Re: Java Question [EXTERNAL]

Hi John,

>Can you help me with a few questions?
- I will try.  Others may offer alternate or additional information.

> If I wanted to create a modified workflow without the entire source code, could I create a jar file of the module I wanted to modify and then replace that jar file in the User Install
- Yes.
In IntelliJ you should be able to open the Maven panel to handle this.  If you compiled with some other means, then in the top menubar View > Tool Windows > Maven.
The maven panel should display a list (tree) of all of the ctakes modules.  You can build an individual module here.  For instance, Apache cTAKES Dockhand > Lifecycle > package.  You will see some progress information in the run panel, including:
        [INFO] Building jar: C:\Spiffy\ctakes_trunk\ctakes-dockhand\target\ctakes-dockhand-4.0.1-SNAPSHOT.jar
You just build a single module's jar - in this case the ctakes basic installation gui.
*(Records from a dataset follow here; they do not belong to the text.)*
-- ==== Sys2Proof/Word.lean ====
section
/-! DEFINITION. The machine's bit-vector types (spec/00_scope.md R8, spec/10_state.md R21,
spec/30_encoding.md R110 to R115). -/

namespace Sys2Proof

/-- A word: 32 bits (R8). Registers, RAM words, cache data words, `pc` and instruction words. -/
abbrev Word := BitVec 32

/-- A byte of the program image (R62). -/
abbrev Byte := BitVec 8

/-- A register index: a 5-bit instruction field or one of the constants 30 and 31 (R21, R27). -/
abbrev Reg := BitVec 5

/-- The 16-bit two's-complement immediate field (R116). -/
abbrev Imm16 := BitVec 16

/-- The stack pointer's index, 30 (R29). -/
abbrev spReg : Reg := 30#5

/-- The link register's index, 31 (R29). -/
abbrev linkReg : Reg := 31#5

end Sys2Proof
end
The location of your new jar file will be in a location on your system.

>or would I need to compile the entire source code for cTAKES?
- No, but if you do ever want to build the entire module, use the maven panel, Apache cTAKES (root) > Lifecycle > package.

>When I try to create a jar file within IntelliJ IDEA, it asks for the main class.
- It shouldn't do this if you use the maven package process as I outlined above.  If you still get a main class question then send me info on your complete process and I'll see if I can duplicate it.
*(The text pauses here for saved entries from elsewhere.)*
-- ==== Sys2Proof/Safety.lean ====
section
/-! DEFINITION. The terms the statements use: what a safe run is, the invariants of the state, the
situations in which a stage works, and the instructions of one shape. -/

namespace Sys2Proof

/-- An instruction of the RegImm or RegReg format: each that completes writes all four flags
(spec/41_regimm_alu.md R200). -/
def Instr.isAlu : Instr → Bool
  | .addI _ _ | .subI _ _ | .mulI _ _ | .andI _ _ | .xorI _ _ | .orI _ _ | .notI _ _ | .negI _ _
  | .shrI _ _ | .sarI _ _ | .shlI _ _ | .rolI _ _ | .ldi _ _ | .ldx _ _ | .cmpI _ _ => true
  | .addR _ _ | .subR _ _ | .mulR _ _ | .divR _ _ | .remR _ _ | .orR _ _ | .xorR _ _ | .andR _ _
  | .notR _ _ | .shlR _ _ | .shrR _ _ | .sarR _ _ | .rolR _ _ | .cmpR _ _ | .cpy _ _ | .nsa _ _ =>
    true
  | _ => false

/-- A branch that reads the flags: all but BUNC and CALL (spec/30_encoding.md R122). -/
def Instr.readsFlags : Instr → Bool
  | .beq _ _ | .bne _ _ | .blt _ _ | .bge _ _ | .blu _ _ | .bae _ _ | .ba _ _ | .bof _ _
  | .bnf _ _ => true
  | _ => false

/-- An instruction of the Control format, HLT among them (spec/30_encoding.md R115). -/
def Instr.isControl : Instr → Bool
  | .beq _ _ | .bne _ _ | .blt _ _ | .bge _ _ | .blu _ _ | .bae _ _ | .ba _ _ | .bof _ _ | .bnf _ _
  | .bunc _ _ | .call _ _ | .hlt _ _ => true
  | _ => false

/-- HLT, whatever its mode and flag bits (R123). -/
def Instr.isHalt : Instr → Bool
  | .hlt _ _ => true
  | _ => false

/-- Memory's instructions that store: STW and PUSH (spec/43_loadstore.md R263, R264). -/
def Instr.isStore : Instr → Bool
  | .stw _ _ _ | .push _ _ _ => true
  | _ => false

/-- Memory's instructions that load: LDW and POP (spec/43_loadstore.md R261, R262). -/
def Instr.isLoad : Instr → Bool
  | .ldw _ _ _ | .pop _ _ _ => true
  | _ => false

/-- The register a non-Control instruction names as `Rd`; `none` for Control (R115). -/
def Instr.destination : Instr → Option Reg
  | .addI rd _ | .subI rd _ | .mulI rd _ | .andI rd _ | .xorI rd _ | .orI rd _ | .notI rd _
  | .negI rd _ | .shrI rd _ | .sarI rd _ | .shlI rd _ | .rolI rd _ | .ldi rd _ | .ldx rd _
  | .cmpI rd _ => some rd
  | .addR rd _ | .subR rd _ | .mulR rd _ | .divR rd _ | .remR rd _ | .orR rd _ | .xorR rd _
  | .andR rd _ | .notR rd _ | .shlR rd _ | .shrR rd _ | .sarR rd _ | .rolR rd _ | .cmpR rd _
  | .cpy rd _ | .nsa rd _ => some rd
  | .ldw rd _ _ | .pop rd _ _ | .push rd _ _ | .stw rd _ _ => some rd
  | _ => none

/-- The condition of a Control instruction on the flags, written out from R122; `true` for BUNC and
CALL, `none` for an instruction that is no branch. -/
def Instr.takenWhen (f : Machine.Flags) : Instr → Option Bool
  | .beq _ _ => some f.zf
  | .bne _ _ => some (!f.zf)
  | .blt _ _ => some (f.sf ^^ f.ovf)
  | .bge _ _ => some (!(f.sf ^^ f.ovf))
  | .blu _ _ => some f.cf
  | .bae _ _ => some (!f.cf)
  | .ba _ _ => some (!(f.cf || f.zf))
  | .bof _ _ => some f.ovf
  | .bnf _ _ => some (!f.ovf)
  | .bunc _ _ => some true
  | .call _ _ => some true
  | _ => none

/-- The same machine with no delay, no cache and one instruction in flight. The hazards of R351 to R353
cannot arise in it (spec/40_pipeline.md R192, spec/20_memory.md R92), so its run says what a program's
committed results are. -/
def Params.oneAtATime (p : Params) : Params :=
  { p with ramDelay := 0, sets := 0, ways := 0, lineWords := 0, cacheDelay := 0, scalar := true }

/-- The bits of a word that its instruction reads: all but RegImm's 15..13 and RegReg's 31..18 (R126). -/
def significantBits (w : Word) : Word :=
  if fieldOptype w = 0b00#2 then 0xFFFF1FFF#32
  else if fieldOptype w = 0b01#2 then 0x0003FFFF#32
  else 0xFFFFFFFF#32

/-- The eleven `(CtrlMode, CtrlFlag)` pairs as bits 15..9 of the word, in the order of R122. -/
def controlPairs : List (BitVec 7) :=
  [0b0000001#7, 0b0000000#7, 0b0010110#7, 0b0110110#7, 0b1001000#7, 0b0001000#7, 0b0101000#7,
    0b1000100#7, 0b0000100#7, 0b1110000#7, 0b1111111#7]

end Sys2Proof

namespace Sys2Proof.Machine

/-! ## Safe runs -/

/-- The machine has not stopped with a fault (spec/60_exceptions.md R310). A run is safe while this
holds: no step answers a fault or a refusal of the host's, so `fault` is the only stop that is an error. -/
def State.safe (s : State) : Prop := s.fault = none

/-- `k` ticks from `s` end in a next state that is safe. -/
def State.runsSafely (k : Nat) (s : State) : Prop :=
  ∃ t, Host.Core.run core k s = .next t ∧ t.safe

/-! ## Invariants -/

/-- Register 0 is hard-wired (spec/10_state.md R22) and a register's enables are equal (R28). -/
def RegFile.Inv (regs : RegFile) : Prop :=
  regs.entry 0#5 = { value := 0#32, readEnable := true, writeEnable := true } ∧
  ∀ r : Reg, (regs.entry r).readEnable = (regs.entry r).writeEnable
>or should I build a jar file for the modified module without a main class and then replace that in the lib/ folder of the User Install version of cTAKES?
- You should build one without specifying a main class and copy it to lib/ in the User Install.
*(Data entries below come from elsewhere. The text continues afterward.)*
-- ==== Sys2Proof/Certificates/Slice0/Obligations.lean ====
section
/-! DEFINITION. The statements for the provers, from the numbered rules of spec/. Every `step` is one tick
(R6) and `exec i s` is the work on instruction `i` of the stage whose turn it is in `s`. -/

open Sys2Proof Sys2Proof.Machine

/-! ## Encoding (spec/30_encoding.md) -/

/-- R129: every instruction that can be written down decodes to itself, with every operand at every value
its fields admit. -/
def Obligations.DecodeOfEncode : Prop :=
  ∀ i : Instr, i.wellFormed = true → decode (encode i) = .ok i

/-- R126, R129: encoding what a word decodes to gives the word back but for the bits its format ignores,
so no other bit is dropped. Rests on the spec's own decision D19 (spec/92_eei_decisions.md). -/
def Obligations.EncodeOfDecode : Prop :=
  ∀ (w : Word) (i : Instr), decode w = .ok i →
    i.wellFormed = true ∧ encode i = w &&& significantBits w

/-- R313 (a), (b), (c): exactly three classes of word have no meaning. Rests on the spec's own decision
D12 (spec/92_eei_decisions.md). -/
def Obligations.DecodeRejects : Prop :=
  ∀ w : Word, (∃ e, decode w = .error e) ↔
    (w.extractLsb' 0 2 ≠ 0b01#2 ∨
      (w.extractLsb' 0 4 = 0b0001#4 ∧ w.extractLsb' 9 4 = 0b1111#4) ∨
      (w.extractLsb' 0 4 = 0b1101#4 ∧ w &&& 0xFFFF01FF#32 ≠ 0xFFFF000D#32 ∧
        w.extractLsb' 9 7 ∉ controlPairs))

/-- Words the spec spells out, one or two of each format and with ignored bits set, decode to the
instructions it says (R213, R201, R126, R233, R261, R264, R283, R294, R296). Rests on the spec's own
decisions D12 and D19 (spec/92_eei_decisions.md). -/
def Obligations.SpecWordsDecode : Prop :=
  decode 0x234518B1#32 = .ok (.ldi 11#5 0x2345#16) ∧
  decode 0x02001C61#32 = .ok (.cmpI 6#5 0x200#16) ∧
  decode 0x0000A445#32 = .ok (.mulR 4#5 5#5) ∧
  decode 0x02002869#32 = .ok (.ldw 6#5 5#5 0x200#16) ∧
  decode 0x02002E49#32 = .ok (.stw 4#5 5#5 0x200#16) ∧
  decode 0x12344C79#32 = .ok (.push 7#5 9#5 0x1234#16) ∧
  decode 0x0003020D#32 = .ok (.beq 0#5 3#16) ∧
  decode 0x0003FE0D#32 = .ok (.call 0#5 3#16) ∧
  decode 0xFFFFE00D#32 = .ok (.hlt 0b111#3 0b0000#4) ∧
  decode 0x0000200D#32 = .error .unlistedControlPair

/-! ## Register file (spec/10_state.md) -/

/-- R22, R25: after any sequence of writes a register holds the last value written to it, and register 0
reads 0. -/
def Obligations.RegisterHoldsLastWrite : Prop :=
  ∀ (writes : List (Reg × Word)) (regs : RegFile) (r : Reg),
    (writes.foldl (fun g w => g.writeNb w.1 w.2) regs).readNb r =
      if r = 0#5 then 0#32
      else ((writes.reverse.find? fun w => w.1 == r).map Prod.snd).getD (regs.readNb r)

/-! ## RAM, its service and the cache (spec/20_memory.md) -/

/-- R69, R71: a read or write of the RAM answers `Wait` when the service does and changes no word;
granted, a read answers the word `a mod N` and a write changes that word alone. -/
def Obligations.RamPorts : Prop :=
  ∀ (p : Params) (m : MemSys) (a : Nat) (who : Requester) (v : Word), m.ram.cells.wf = true →
    ((m.ram.service p.ramDelay who).1 = .wait →
      (m.ramRead p a who).1 = .wait ∧ (m.ramWrite p a who v).1 = .wait ∧
      (m.ramWrite p a who v).2.ram.cells = m.ram.cells) ∧
    ((m.ram.service p.ramDelay who).1 = .ready →
      (m.ramRead p a who).1 = .success (m.ram.cells.word (a % p.ramWords)) ∧
      (m.ramWrite p a who v).1 = .success () ∧
      ∀ b, (m.ramWrite p a who v).2.ram.cells.word b =
        if b = a % p.ramWords then v else m.ram.cells.word b) ∧
    (m.ramRead p a who).2.ram.cells = m.ram.cells

/-- R68, R75, R81: with the cache bypassed a transaction is refused `DM` times and granted on the next
call; a store's word reaches the RAM at that call and not before, and the slot is free again. Another
requester's call meanwhile, a read or a write of any address, is refused with no change of state. Rests on
the spec's own decision D6 (spec/92_eei_decisions.md). -/
def Obligations.BypassTransaction : Prop :=
  ∀ (p : Params) (m : MemSys) (a v : Word) (who other : Requester),
    p.cached = false → m.ram.req = none →
    (∀ k < p.ramDelay, m.readAnswer p a who k = .wait ∧ m.writeAnswer p a who v k = .wait ∧
      (m.afterWrites p a who v k).ram.cells = m.ram.cells) ∧
    m.readAnswer p a who p.ramDelay =
      .success (m.ram.cells.word (a.toNat % p.ramWords)) ∧
    m.writeAnswer p a who v p.ramDelay = .success () ∧
    (m.afterReads p a who (p.ramDelay + 1)).ram.cells = m.ram.cells ∧
    (m.afterReads p a who (p.ramDelay + 1)).ram.req = none ∧
    (m.afterWrites p a who v (p.ramDelay + 1)).ram.cells =
      m.ram.cells.setWord (a.toNat % p.ramWords) v ∧
    (m.afterWrites p a who v (p.ramDelay + 1)).ram.req = none ∧
    (other ≠ who → ∀ k < p.ramDelay, ∀ (b u : Word),
      ∀ m' ∈ ([m.afterReads p a who (k + 1), m.afterWrites p a who v (k + 1)] : List MemSys),
        m'.cacheRead p b other = (.wait, m') ∧ m'.cacheWrite p b other u = (.wait, m'))

/-- R77, R79, R81: a read hit is refused `DC` times and granted on the next call with the cache's word; it
touches the way hit, leaves the other sets, asks the RAM for nothing and ends with no transaction under
way. Rests on the spec's own decision D24 (spec/92_eei_decisions.md). -/
def Obligations.CacheReadHit : Prop :=
  ∀ (p : Params) (m : MemSys) (a : Word) (who : Requester) (w : Nat),
    p.cached = true → m.quiet → m.hit p a = some w →
    let idx := indexOf p (a.toNat % p.ramWords)
    let after := m.afterReads p a who (p.cacheDelay + 1)
    (∀ k < p.cacheDelay, m.readAnswer p a who k = .wait) ∧
    m.readAnswer p a who p.cacheDelay =
      .success (wordOf (m.cache.set idx) w (offsetOf p (a.toNat % p.ramWords))) ∧
    after.ram = m.ram ∧ after.quiet ∧
    ∀ i, after.cache.set i = if i = idx then touch (m.cache.set idx) w else m.cache.set i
> when I try to run cTAKES, I receive the error:
The feature org.apache.ctakes.typesystem.type.textspan.List:items is declared twice, with incompatible multipleReferencesAllowed specifications
- Is it an error that stops ctakes from running or is it just a warning?
The root of the problem is that different modules have copies of the type system xml.  This should be unnecessary and causes this problem if somebody modifies properties in one but not another.
For Instance, in ctakes-type-sysstem TypeSystem.xml :
        <featureDescription>
          <name>items</name>
          <description/>
          <rangeTypeName>uima.cas.FSList</rangeTypeName>
          <elementType>uima.tcas.Annotation</elementType>
            <multipleReferencesAllowed>true</multipleReferencesAllowed>
        </featureDescription>
While in others:
                        <featureDescription>
                            <name>items</name>
                            <description/>
                            <rangeTypeName>uima.cas.FSList</rangeTypeName>
                            <elementType>uima.tcas.Annotation</elementType>
                        </featureDescription>
This is essentially a bug that I am "fixing" right .. about .. now ...

>I haven’t made any modifications to how the type system is called, only in how a custom dictionary is accessed.
- Just out of curiosity, how did you change custom dictionary access?  Maybe we can add it to ctakes.

Sean

________________________________________
From: JOHN R CASKEY <jr...@medicine.wisc.edu.INVALID>
Sent: Wednesday, May 19, 2021 5:01 PM
To: dev@ctakes.apache.org
Subject: Java Question [EXTERNAL]

* External Email - Caution *


Hello,
The cTAKES User Install is mostly sufficient for my lab, but I’ve found that I need to modify a few of the modules. I downloaded the cTAKES source and can successfully run workflows after updating the source code, but I’m having trouble building the modified modules and essentially creating an updated User Install of cTAKES from the source code. Can you help me with a few questions?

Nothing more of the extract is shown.